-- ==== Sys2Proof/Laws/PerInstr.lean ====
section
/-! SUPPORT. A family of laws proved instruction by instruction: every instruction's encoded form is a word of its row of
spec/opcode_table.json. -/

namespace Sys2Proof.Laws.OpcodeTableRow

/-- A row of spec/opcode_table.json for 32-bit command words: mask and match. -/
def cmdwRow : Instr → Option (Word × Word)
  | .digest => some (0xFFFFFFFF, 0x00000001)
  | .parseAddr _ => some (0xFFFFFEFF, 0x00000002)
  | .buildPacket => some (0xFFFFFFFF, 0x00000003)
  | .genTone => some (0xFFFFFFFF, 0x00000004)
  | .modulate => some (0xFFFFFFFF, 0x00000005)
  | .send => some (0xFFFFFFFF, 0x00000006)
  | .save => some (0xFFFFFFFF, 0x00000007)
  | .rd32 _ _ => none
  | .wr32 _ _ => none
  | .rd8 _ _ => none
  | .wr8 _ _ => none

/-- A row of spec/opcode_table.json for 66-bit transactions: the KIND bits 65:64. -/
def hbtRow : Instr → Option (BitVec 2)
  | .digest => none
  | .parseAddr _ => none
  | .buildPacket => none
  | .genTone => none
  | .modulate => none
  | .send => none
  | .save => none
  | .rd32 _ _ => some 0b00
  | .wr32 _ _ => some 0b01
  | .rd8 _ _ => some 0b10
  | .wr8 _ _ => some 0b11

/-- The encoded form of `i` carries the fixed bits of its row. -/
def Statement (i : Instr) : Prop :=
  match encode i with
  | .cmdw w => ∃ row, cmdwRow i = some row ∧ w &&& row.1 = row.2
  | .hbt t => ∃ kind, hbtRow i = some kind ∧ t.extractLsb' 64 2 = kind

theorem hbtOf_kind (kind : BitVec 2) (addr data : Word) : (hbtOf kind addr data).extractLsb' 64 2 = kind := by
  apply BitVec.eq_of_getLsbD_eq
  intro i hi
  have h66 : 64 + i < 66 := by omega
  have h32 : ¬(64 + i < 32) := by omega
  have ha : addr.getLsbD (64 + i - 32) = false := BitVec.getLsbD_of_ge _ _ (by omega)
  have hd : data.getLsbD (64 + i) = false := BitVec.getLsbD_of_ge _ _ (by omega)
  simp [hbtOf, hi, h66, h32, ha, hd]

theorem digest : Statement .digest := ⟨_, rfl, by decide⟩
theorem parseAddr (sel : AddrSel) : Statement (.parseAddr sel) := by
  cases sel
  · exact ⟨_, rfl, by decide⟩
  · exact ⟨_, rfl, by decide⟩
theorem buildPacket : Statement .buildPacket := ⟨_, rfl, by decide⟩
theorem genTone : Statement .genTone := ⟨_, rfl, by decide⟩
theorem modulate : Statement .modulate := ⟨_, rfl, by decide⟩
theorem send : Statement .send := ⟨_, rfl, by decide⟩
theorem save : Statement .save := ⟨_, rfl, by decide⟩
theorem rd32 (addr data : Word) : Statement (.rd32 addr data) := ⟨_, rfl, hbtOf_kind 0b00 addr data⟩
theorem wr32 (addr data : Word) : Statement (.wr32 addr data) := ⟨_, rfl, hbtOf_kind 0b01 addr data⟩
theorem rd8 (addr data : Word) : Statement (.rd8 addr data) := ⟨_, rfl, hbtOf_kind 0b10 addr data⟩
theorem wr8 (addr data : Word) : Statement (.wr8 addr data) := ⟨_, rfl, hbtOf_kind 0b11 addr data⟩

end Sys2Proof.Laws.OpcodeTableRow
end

§ **Task prompt**
Using the listing above, return all lines where the word "hbtRow" occurs.

§ **The completed task**
def hbtRow : Instr → Option (BitVec 2)
  | .hbt t => ∃ kind, hbtRow i = some kind ∧ t.extractLsb' 64 2 = kind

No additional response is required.